* _WORK ORDER_: Return only those lines of the listing in which "first" appears.

* _DATA SHOWN_:
/-- CXCMD written (22 R331): ignored while a command runs; a command for a core out of the issuer's scope traps as a view would. -/
def setCxcmd (lv : Level) (k : Nat) (v : Word) : M Unit := do
  let s ← getS
  if (s.coreOf k).cxNow.isSome then pure ()
  else
    let op := bits v 2 0
    let now_ : Option CxCommand ← do
      if 1 ≤ op && op ≤ 4 then
        let t ← controlT
        match tselCore s t k with
        | none => trap Cause.illegalOperand
        | some c =>
          let slot := bits t.tsel 3 0
          pure (some { core := c, slot := slot, uid := (s.thread (tidOf c slot)).uid, grafting := false, ctx := t.ctx, level := lv.code,
                       issuer := k, addr := bits v 47 8 * 256 })
      else pure none
    onCore k fun c => { c with cxcmd := BitVec.ofNat 64 (bits v 47 8 * 2 ^ 8 + op), cxNow := now_ }

/-- The register of a thread's slot written, under its own field map. -/
def crPut (lv : Level) (id n : Nat) (v : Word) : M Unit := do
  let s ← getS
  let c := s.control id
  let k := id / 16
  match n with
  | 0x0 => thr id fun t => { t with rm := v.setWidth 2 }
  | 0x1 => thr id fun t => { t with fflags := v.setWidth 5 }
  | 0x2 =>
    thr c fun t => { t with wlim := v }
    recountAll k id c s.clock.now v.toNat (List.range 16)
  | 0x3 => putWsp id v
  | 0x5 => thr c fun t => { t with uih := pcNorm (v.setWidth 16) }
  | 0x6 => thr c fun t => { t with epc := pcNorm (v.setWidth 16) }
  | 0x9 =>
    if lv = .h && (s.coreOf k).vt = BitVec.allOnes 64 then do
      onCore k fun c => { c with vt := v }
      glbChanged k
    else pure ()
  | 0xB => setSeqst k v
  | 0xC => onCore k fun c => { c with bankfmt := bankFmtOfWrite k c.bankfmt v }
  | 0xD => setWsmode (dieOf k) v
  | 0xE => if lv = .u then pure () else onCore k fun c => { c with clflags := c.clflags &&& ~~~v }
  | 0x10 => thr c fun t => { t with uctl := uctlNorm v }
  | 0x13 => thr c fun t => { t with tsel := BitVec.ofNat 64 (bits v 39 16 * 2 ^ 16 + bits v 3 0) }
  | 0x14 => setTqb k false v
  | 0x15 => onCore k fun c => { c with tqb := { c.tqb with head := bits v 15 0 } }
  | 0x16 => setCxcmd lv k v
  | 0x18 => thr c fun t => { t with sepc := pcNorm (v.setWidth 16) }
  | 0x19 => thr c fun t => { t with scause := BitVec.ofNat 64 (bits v 63 63 * 2 ^ 63 + bits v 7 0) }
  | 0x1A => thr c fun t => { t with sval := v }
  | n => if 0x20 ≤ n && n ≤ 0x27 then setIbd k ((n - 0x20) / 2) (n % 2 = 1) v else pure ()

/-- A held thread of a lower level that TSEL names. On a core that partitions share, it must be of the issuer's partition. -/
def tselThread (s : State) (t : Thread) (k : Nat) : Option Nat :=
  match tselCore s t k with
  | none => none
  | some c =>
    let id := tidOf c (bits t.tsel 3 0)
    let x := s.thread id
    match x.status with
    | .parked .held _ =>
      let mine := t.level = .h || ctxPart s (dieOf c) x.ctx = ctxPart s (dieOf k) t.ctx
      if s.occupied id && x.level.code < t.level.code && mine then some id else none
    | _ => none

/-- The target of a view; a core out of scope traps, any other failure gives none. -/
def viewTarget : M (Option Nat) := do
  let s ← getS
  let c ← controlT
  let k ← myCore
  check (tselCore s c k).isSome Cause.illegalOperand
  return tselThread s c k

/-- The old value of the register that an instruction names, and for a view its target; a view sets or clears ST. -/
def crOld (n : Nat) : M (Word × Option Nat) := do
  let id ← me
  let s ← getS
  let lv := (← controlT).level
  if n < 0x200 then return (crValue s lv id n, some id)
  else
    check (!(0x213 ≤ n && n ≤ 0x217)) Cause.illegalOperand
    let target ← viewTarget
    writeSt target.isNone
    match target with
    | none => return (0, none)
    | some x =>
      let v := viewNumber n
      return (if 0x40 ≤ v then ((s.thread x).sreg (BitVec.ofNat 7 (v - 0x40)).toNat).val else crValue s lv x v, some x)

/-- A value written to the register that an instruction names. -/
def crStore (n : Nat) (target : Option Nat) (v : Word) : M Unit := do
  let lv := (← controlT).level
  match target with
  | none => pure ()
  | some x =>
    if n < 0x200 then crPut lv x n v
    else
      let r := viewNumber n
      if 0x40 ≤ r then emit (.reg x ((← getT x).place (r - 0x40)) { val := v, full := true }) else crPut lv x r v

/-- Private to an iteration: RM and FFLAGS (22 R328). -/
def awaitControl (n : Nat) : M Unit := if n = 0 || n = 1 then pure () else waitOldest

/-! ## CRRD, CRWR, CRSET, CRCLR (22 R328) -/

/-- CRRD (22 R328) -/
def execCrrd (d : Code) (r : BitVec 10) (s : State) : Out :=
  instr { dst := some d, literals := assigned r.toNat, allowed := mayAccess s false r.toNat } (do
    let (v, _) ← crOld r.toNat
    writeDst d v
    return .next) s

/-- CRWR (22 R328) -/
def execCrwr (a : Code) (r : BitVec 10) (s : State) : Out :=
  instr { srcs := [a], literals := assigned r.toNat, allowed := mayAccess s true r.toNat } (do
    let v ← readSrc a
    awaitControl r.toNat
    let (_, target) ← crOld r.toNat
    crStore r.toNat target v
    return .next) s

/-- CRSET and CRCLR: d := the old value, the register takes a function of it and of a. -/
def crModify (f : Word → Word → Word) (d a : Code) (r : BitVec 10) (s : State) : Out :=
  instr { srcs := [a], dst := some d, literals := assigned r.toNat, allowed := mayAccess s true r.toNat } (do
    let v ← readSrc a
    awaitControl r.toNat
    let (old, target) ← crOld r.toNat
    crStore r.toNat target (f old v)
    writeDst d old
    return .next) s

/-- CRSET (22 R328) -/
def execCrset (d a : Code) (r : BitVec 10) (s : State) : Out := crModify (fun old v => old ||| v) d a r s

/-- CRCLR (22 R328) -/
def execCrclr (d a : Code) (r : BitVec 10) (s : State) : Out := crModify (fun old v => old &&& ~~~v) d a r s

/-! ## TRAP, SCALL, HCALL, ERET, UIRET (22 R329) -/

/-- TRAP (22 R329) -/
def execTrap (a : Code) (x : Bool) (s : State) : Out :=
  instr { srcs := [a] } (do
    let v ← readSrc a x
    stop (.call Cause.trapCall v)) s

/-- SCALL (22 R329) -/
def execScall (a : Code) (x : Bool) (s : State) : Out :=
  instr { srcs := [a] } (do
    check ((← controlT).level ≠ .h) Cause.illegalInstruction
    let v ← readSrc a x
    stop (.call Cause.systemCall v)) s

/-- HCALL (22 R329) -/
def execHcall (a : Code) (x : Bool) (s : State) : Out :=
  instr { srcs := [a], level := .s } (do
    let v ← readSrc a x
    stop (.call Cause.hypervisorCall v)) s

/-- Slots issue nothing before a cycle. -/
def delayAll (k n : Nat) : List Nat → M Unit
  | [] => pure ()
  | t :: ts => do
    thr (tidOf k t) fun th => { th with yieldTo := max th.yieldTo n }
    delayAll k n ts

/-- A loop goes on after a handler or a hold; a restored one that has no ring set yet takes one first (04 R74, 22 R331). -/
def continueLoop (id : Nat) : M Unit := do
  if (← getT id).rebind.isSome then tryBind id else resumeLoop id

/-- A held thread resumes at its SEPC in the next rotation; a loop goes on unless its handler was running (22 R329, 04 R74). -/
def endHold (id : Nat) : M Unit := do
  let loop := ((← getT id).iter.map fun it => !it.inHandler).getD false
  resumeHeld id
  if loop then
    continueLoop id
    match ← ringOf id with
    | some (_, r) => delayAll (id / 16) (nextRotation (← now)) r.slots
    | none => pure ()
  else pure ()

/-- ERET (22 R329) -/
def execEret (s : State) : Out :=
  instr { level := .s } (do
    match tselThread (← getS) (← controlT) (← myCore) with
    | some id =>
      endHold id
      writeSt false
    | none => writeSt true
    return .next) s

/-- A column whose handler returns stands again between its steps, at the index that trapped (04 R85). -/
def columnReturn (id : Nat) : M Unit :=
  thr id fun t => { t with status := if t.col.isSome then .parked .column none else t.status }

/-- UIRET (22 R329, 04 R74, R85) -/
def execUiret (s : State) : Out :=
  instr { literals := (s.thread (s.control (tidOf s.clock.core s.clock.slot))).inh } (do
    awaitPoint
    let id ← me
    let n ← now
    let u := (← self).level == .u
    returnFromHandler id
    thr id fun t => t.issued n .none
    count (id / 16) 2 u
    continueLoop id
    columnReturn id
    return .park) s

/-! ## Asynchronous events (22 R324, R330) -/

/-- A thread stands at a pre-emption point (22 R330). -/
def atBoundary (t : Thread) : Bool :=
  let here := match t.status with
    | .ready => t.bound == .none
    | .waiting _ => true
    | .parked .fetch _ | .parked .ringSet _ | .parked .mwait _ | .parked .registered _ => true
    | .parked .furrow _ => t.col.isNone
    | .parked .column _ => t.bound == .none && !(t.col.any (·.ended))
    | _ => false
  here && (t.annul = 0 || t.col.isSome) && (t.iter.all fun it => it.trapped.isNone)

/-- The slot in which an event for a thread is taken: its own, or its oldest iteration's (04 R75). -/
def pointOf (s : State) (id : Nat) : Option Nat :=
  let t := s.thread id
  match t.iter with
  | some it => if it.inHandler || t.rebind.isSome then some id else oldestSlot s id it.ring
  | none =>
    match (s.coreOf (id / 16)).rings.find? fun p => p.2.owner = id % 16 && !p.2.slots.isEmpty with
    | some (ri, _) => oldestSlot s id ri
    | none => some id
where
  oldestSlot (s : State) (id ri : Nat) : Option Nat :=
    match FMap.get? (s.coreOf (id / 16)).rings ri with
    | none => some id
    | some r =>
      (r.slots.map (tidOf (id / 16))).find? fun x => (s.thread x).iter.any fun it => it.ring = ri && it.idx = r.oldest

/-- The event that is delivered next: upward, or in the thread while INH is 0; lowest cause first. -/
inductive NextEvent where
  | none
  | up (cause : Nat) (value : Word) (core : Nat)
  | own (cause : Nat) (value : Word)
  | done (c : Completion)
deriving DecidableEq, Repr

def nextEvent (t : Thread) : NextEvent :=
  match t.pendUp with
  | (c, v, k) :: _ => .up c v k
  | [] =>
    if t.inh then .none
    else
      match t.pend.io, t.pend.ic, t.pend.bb, t.pend.xc with
      | some v, _, _, _ => .own Cause.integrand v
      | none, some v, _, _ => .own Cause.increment v
      | none, none, some v, _ => .own Cause.barrierBroken v
      | none, none, none, c :: _ => .done c
      | none, none, none, [] => .none

/-- Something can be done now toward the delivery of an event to the thread in a slot. An MWAIT that has begun returns first (12 R225); a wait registered
in another package is withdrawn there first (12 R217); the oldest iteration of a loop completes its producers before it moves to the issuing slot (04
R74, R75). -/
def deliverable (s : State) (id : Nat) : Bool :=
  let t := s.thread id
  nextEvent t != .none && s.control id = id &&
  (match pointOf s id with
   | some p =>
     let q := s.thread p
     atBoundary q && (match q.status with | .parked .mwait _ => false | _ => true) && !(q.col.any (·.mwaiting)) &&
     !(q.asking && q.recalled.isSome) && (p = id || q.producers.isEmpty || !q.draining)
   | none => false)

* _TASK ANSWER_:
/-- A loop goes on after a handler or a hold; a restored one that has no ring set yet takes one first (04 R74, 22 R331). -/
/-- The event that is delivered next: upward, or in the thread while INH is 0; lowest cause first. -/
/-- Something can be done now toward the delivery of an event to the thread in a slot. An MWAIT that has begun returns first (12 R225); a wait registered
in another package is withdrawn there first (12 R217); the oldest iteration of a loop completes its producers before it moves to the issuing slot (04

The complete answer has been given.